Doing so it would have to make use of considerable amounts of social engineering without its creators noticing it. But, more importantly, it will have to make use of its existing intelligence to do all of that. The AGI would have to acquire new resources slowly, as it couldn’t just self-improve to come up with faster and more efficient solutions. In other words, self-improvement would demand resources. The AGI could not profit from its ability to self-improve regarding the necessary acquisition of resources to be able to self-improve in the first place.

Therefore the absence of advanced nanotechnology constitutes an immense blow to the possibility of explosive recursive self-improvement and risks from AI in general.

One might argue that an AGI will solve nanotechnology on its own and find some way to trick humans into manufacturing a molecular assembler and grant it access to it. But this might be very difficult.

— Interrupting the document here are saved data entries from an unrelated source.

/-- QP q takes its turn: one packet, of a message formed then if none waits. None where nothing leaves, with what forming left. -/
def State.turnTx (s : State) (q : Fin 8) : State × Option RPkt :=
  let s := if (s.qp q).sent < (s.qp q).pkts.length then s else s.formTx q
  match s.sendPkt1 q with
  | some (t, p) => (t, some p)
  | none => (s, none)

/-- The QP whose turn it is: of those that may send and have something to send, apart from those of l, the one of the highest place,
data QPs in turn behind the one that sent last (R272). -/
def State.turnOf (s : State) (l : List (Fin 8)) : Option (Fin 8) :=
  let c := (List.finRange 8).filter (fun p : Fin 8 => !l.contains p && s.qpSends p && s.qpHas p && s.rd .eth_QP_STATE p != qpWait)
  let key (p : Fin 8) : Nat := 8 * s.qpRank p + (p.val + 7 - s.eth.rr.val) % 8
  c.foldl (fun a p => match a with
    | some b => if key p < key b then some p else some b
    | none => some p) none

/-- The port runs until a message of QP q is out, or q has nothing it may send; l holds the QPs whose turn gave nothing (R272): fuel n. -/
def State.portTx (s : State) (q : Fin 8) (l : List (Fin 8)) : Nat → State
  | 0 => s
  | n + 1 =>
    match s.turnOf l with
    | none => s
    | some p =>
      match s.turnTx p with
      | (t, none) => if p == q then t else State.portTx t q (p :: l) n
      | (t, some k) => if p == q && (k.imm.isSome || !t.qpHas q) then t else State.portTx t q l n

/-- The turns the port can have in one command: the unacknowledged packets of every QP. -/
def portFuel : Nat := 8 * qpWindow + 512

/-- ROCE_MESSAGE_TX: QP q sends the rest of the message that waits, or forms and sends the next one; the QPs above it send first, and data
QPs in turn with it, one packet each (R272, R275). -/
def State.messageTx (s : State) (q : Fin 8) : State :=
  let s := s.ringOvf q
  if s.qpSends q && s.qpHas q then s.turnWait q |>.portTx q [] portFuel else s

/-! ### Acknowledgement (R276, R294) -/

/-- The PSN distance from a to b. -/
def psnDist (a b : Nat) : Nat := (b + 2 ^ 24 - a) % 2 ^ 24

/-- A QP that drains is done once nothing of it is outstanding; then ETH_FINAL follows the last. -/
def State.qpDrained (s : State) (q : Fin 8) : State :=
  let x := s.qp q
  let s := if x.draining && (x.pkts.isEmpty || s.rd .eth_QP_STATE q == qpError) then
      ((s.setQp q { x with draining := false, pkts := [], sent := 0, again := 0, ents := [] }).wr .eth_QP_STATE q qpDisabled).wrBit .eth_QP_FINAL 0 q true
    else s
  if !s.flag .eth_ETH_EN && (List.finRange 8).all (fun p : Fin 8 => s.rd .eth_QP_STATE p == qpDisabled) then s.wrB .eth_ETH_FINAL 0 true else s

/-- ROCE_ACK_RX: every packet up to psn is retired. -/
def State.ackRx (s : State) (q : Fin 8) (psn : Nat) : State :=
  let x := s.qp q
  match x.pkts with
  | [] => s
  | p :: _ =>
    let n := psnDist p.psn psn + 1
    if x.sent < n || s.rd .eth_QP_STATE q == qpError then s
    else
      let gone (e : REnt) : Bool := psnDist p.psn e.psn < n
      let evs := (x.ents.filter gone).foldl (fun a e => a + e.evs) 0
      let s := { s with evq := s.evq.drop evs }
      let s := s.setQp q { x with
        pkts := x.pkts.drop n, sent := x.sent - n, again := x.again - n, ents := x.ents.filter (fun e => !gone e), acked := psn, retry := 0,
        ackAt := s.clock, evs := x.evs - evs }
      let s := s.when (s.rd .eth_QP_STATE q == qpRetry) (fun s => s.wr .eth_QP_STATE q qpRun)
      let s := if evs != 0 && s.evLost != 0 && s.evq.length < 512 then State.emit { s with evLost := 0 } 0x1005 s.evLost else s
      s.qpDrained q

/-- A dailies packet resent: the payload zeroed, ENTRY_TYPE LOST (R284). -/
def lostDaily (ents : List REnt) (p : RPkt) : RPkt :=
  match ents.find? (fun e => e.daily && e.va ≤ p.va && p.va < e.va + e.len) with
  | none => p
  | some e => { p with data := p.data.mapIdx (fun i b =>
      let o := p.va + i - e.va
      if o = 4 then 4 else if o < 16 || o = e.len - 1 then b else 0) }

/-- Go-back-N from the oldest unacknowledged packet. -/
def State.goBack (s : State) (q : Fin 8) : State :=
  let x := s.qp q
  let d := s.rd .eth_QP_USE q == 2
  let ps := if d then x.pkts.mapIdx (fun i p => if i < x.sent then lostDaily x.ents p else p) else x.pkts
  let s := s.when d (fun s => s.bump .eth_DLY_LOST 0 x.sent)
  ((s.setQp q { x with pkts := ps, sent := 0, again := max x.again x.sent, ackAt := s.clock }).bump .eth_RETRANS q).wr .eth_QP_STATE q qpRetry

/-- The packets of QP q, unacknowledged or waiting, are released as held (R280). -/
def State.qpRelease (s : State) (q : Fin 8) : State :=
  let x := s.qp q
  let own := x.ents.filterMap (·.pid) ++ x.behind
  let items := s.qpItems q
  let s := s.setQp q { x with pkts := [], sent := 0, again := 0, ents := [], behind := [], late := [], evs := 0, rnr := none }
  let s := s.each items (fun y s => s.setItem { y with eth := false, heldEth := true })
  (s.each (own ++ items.map (·.pid)) (fun p s =>
    ((s.bump .eth_QP_HELD q).bump .que_HELD_CNT 0).emit 0x1004 (p.seq % 2 ^ 32 + (p.stream % 256) <<< 32 + (p.mod_ % 2 ^ 24) <<< 40))).sweep

/-- QP q goes to ERROR. -/
def State.qpFail (s : State) (q : Fin 8) : State :=
  let a := (s.qp q).acked
  (((s.wr .eth_QP_STATE q qpError).emit 0x1001 (q.val + a <<< 8)).qpRelease q).qpDrained q

/-- A timeout or sequence NAK: RETRY_CNT of them with no advance is an ERROR. -/
def State.qpAgain (s : State) (q : Fin 8) : State :=
  let n := (s.qp q).retry + 1
  let s := s.setQp q { s.qp q with retry := n }
  if s.rd .eth_RETRY_CNT ≤ n then s.qpFail q else s.goBack q

/-- ROCE_NAK_RX: the packets before psn are acknowledged with it. -/
def State.roceNak (s : State) (q : Fin 8) (psn : Nat) (k : NakKind) : State :=
  let st := s.rd .eth_QP_STATE q
  if st == qpDisabled || st == qpResolving || st == qpError then s
  else
    let s := match (s.qp q).pkts with
      | p :: _ => if psn == p.psn then s else s.ackRx q ((psn + 2 ^ 24 - 1) % 2 ^ 24)
      | [] => s
    match k with
    | .sequence => s.qpAgain q
    | .rnr ns =>
      let s := (s.goBack q).bump .eth_RNR_CNT q
      s.setQp q { s.qp q with rnr := some (s.clock + ns * nsFu) }
    | .access => s.qpFail q
    | .invalid => s.qpFail q

/-- ACK_TMO: the time since the last acknowledgement or the first sending is over; a QP holds its state while the link is down (R272). -/
def State.ackTmo (s : State) (q : Fin 8) : State :=
  let x := s.qp q
  if s.flag .eth_LINK_UP && x.sent != 0 && x.rnr.isNone && x.ackAt + s.rd .eth_ACK_TMO * usFu ≤ s.clock then (s.bump .eth_TIMEOUTS q).qpAgain q else s

/-- RNR_WAIT_END. -/
def State.rnrEnd (s : State) (q : Fin 8) : State :=
  match (s.qp q).rnr with
  | some t => if t ≤ s.clock then (s.setQp q { s.qp q with rnr := none }).messageTx q else s
  | none => s

/-! ### Rate (R277) -/

/-- CNP_RX. -/
def State.cnpRx (s : State) (q : Fin 8) : State :=
  let x := s.qp q
  let s := s.bump .eth_CNP_RX q
  if !s.flag .eth_ECN_EN q then s
  else
    let s := s.setQp q { x with recAt := s.clock }
    let cut := match x.cutAt with | some t => decide (t + 50 * usFu ≤ s.clock) | none => true
    if cut then
      let r := s.rd .eth_RATE q
      (s.setQp q { s.qp q with cutAt := some s.clock }).wr .eth_RATE q (max ((s.lineRate + 63) / 64) (r - r * s.rd .eth_CNP_CUT / 256))
    else s

/-- RATE_RECOVERY. -/
def State.rateUp (s : State) (q : Fin 8) : State :=
  let x := s.qp q
  if s.flag .eth_ECN_EN q && s.rd .eth_QP_STATE q != qpDisabled && x.recAt + s.rd .eth_RECOV_US * usFu ≤ s.clock then
    (s.setQp q { x with recAt := s.clock }).wr .eth_RATE q (min s.lineRate (s.rd .eth_RATE q + s.rd .eth_RAI))
  else s

/-! ### Enables, commits, link (R265, R272, R274, R279, R294) -/

/-- QP_CI_WRITE: ignored with CFG_ERR beyond PI. -/
def State.ciWrite (s : State) (q : Fin 8) (v : Nat) : State :=
  if s.ringUnits q < (s.rd .eth_QP_PI q + 2 ^ 32 - v) % 2 ^ 32 then s.wrB .eth_CFG_ERR 0 true
  else
    let s := s.wr .eth_QP_CI q v
    if s.rd .eth_QP_STATE q == qpWait then s.wr .eth_QP_STATE q qpRun else s

/-- A QP starts afresh: producer index 0, phase 1, PSN START_PSN (R274). -/
def State.qpStart (s : State) (q : Fin 8) : State :=
  let s := s.setQp q { recAt := s.clock, acked := (s.rd .eth_START_PSN q + 2 ^ 24 - 1) % 2 ^ 24 }
  let s := (((((s.wr .eth_QP_PI q 0).wr .eth_QP_CI q 0).wr .eth_NEXT_PSN q (s.rd .eth_START_PSN q)).wr .eth_RATE q s.lineRate).wrBit
    .eth_QP_FINAL 0 q false).wr .eth_QP_STATE q qpResolving
  s.qpResolve q

/-- QP_ABORT: the QPs of mask m stop, their packets released as held. -/
def State.qpAbort (s : State) (m : Nat) : State :=
  s.each ((List.finRange 8).filter (fun q : Fin 8 => bit m q)) (fun q s =>
    ((((s.qpRelease q).setQp q { (s.qpRelease q).qp q with draining := false }).wr .eth_QP_STATE q qpDisabled).wrB .eth_QP_EN q false).qpDrained q)

/-- The QPs that should run: enabled with ETH. -/
def State.qpOn (s : State) : Nat := if s.flag .eth_ETH_EN then (List.range 8).foldl (fun a q => a + s.rd .eth_QP_EN q * 2 ^ q) 0 else 0

/-- The link comes up: QPs go back, and a client without an address solicits. -/
def State.linkUpEth (s : State) : State :=
  let s := s.wrB .eth_LINK_UP 0 true
  let s := s.each (List.finRange 8) (fun q s => if (s.qp q).sent != 0 then s.goBack q else s)
  let s := if s.flag .eth_DHCP_EN && s.eth.dhcp < 3 then s.solicit else s
  s.sayGarp.resolveAll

There is a strong interdependence of resources and manufacturers. The AGI won’t be able to simply trick some humans to build a high-end factory to create computational substrate, let alone a molecular assembler. People will ask questions and shortly after get suspicious. Remember, it won’t be able to coordinate a world-conspiracy, it hasn’t been able to self-improve to that point yet because it is still trying to acquire enough resources, which it has to do the hard way without nanotech.

Anyhow, you’d probably need a brain the size of the moon to effectively run and coordinate a whole world of irrational humans by intercepting their communications and altering them on the fly without anyone freaking out.

People associated with the SIAI would at this point claim that if the AI can’t make use of nanotechnology it might make use of something we haven’t even thought about. But what, magic?

Artificial general intelligence, a single break-through?

Another point to consider when talking about risks from AI is how quickly the invention of artificial general intelligence will take place. What evidence do we have that there is some principle that, once discovered, allows us to grow superhuman intelligence overnight?

If the development of AGI takes place slowly, a gradual and controllable development, we might be able to learn from small-scale mistakes while having to face other risks in the meantime. This might for example be the case if intelligence can not be captured by a discrete algorithm, or is modular, and therefore never allow us to reach a point where we can suddenly build the smartest thing ever that does just extend itself indefinitely.

To me it doesn’t look like that we will come up with artificial general intelligence quickly, but rather that we will have to painstakingly optimize our expert systems step by step over long periods of times.

Paperclip maximizers

It is claimed that an artificial general intelligence might wipe us out inadvertently while undergoing explosive recursive self-improvement to more effectively pursue its terminal goals. I think that it is unlikely that most AI designs will not hold.

I agree with the argument that any AGI that isn’t made to care about humans won’t care about humans. But I also think that the same argument applies for spatio-temporal scope boundaries and resource limits. Even if the AGI is not told to hold, e.g. compute as many digits of Pi as possible, I consider it an far-fetched assumption that any AGI intrinsically cares to take over the universe as fast as possible to compute as many digits of Pi as possible. Sure, if all of that are presuppositions then it will happen, but I don’t see that most of all AGI designs are like that. Most that have the potential for superhuman intelligence, but who are given simple goals, will in my opinion just bob up and down as slowly as possible.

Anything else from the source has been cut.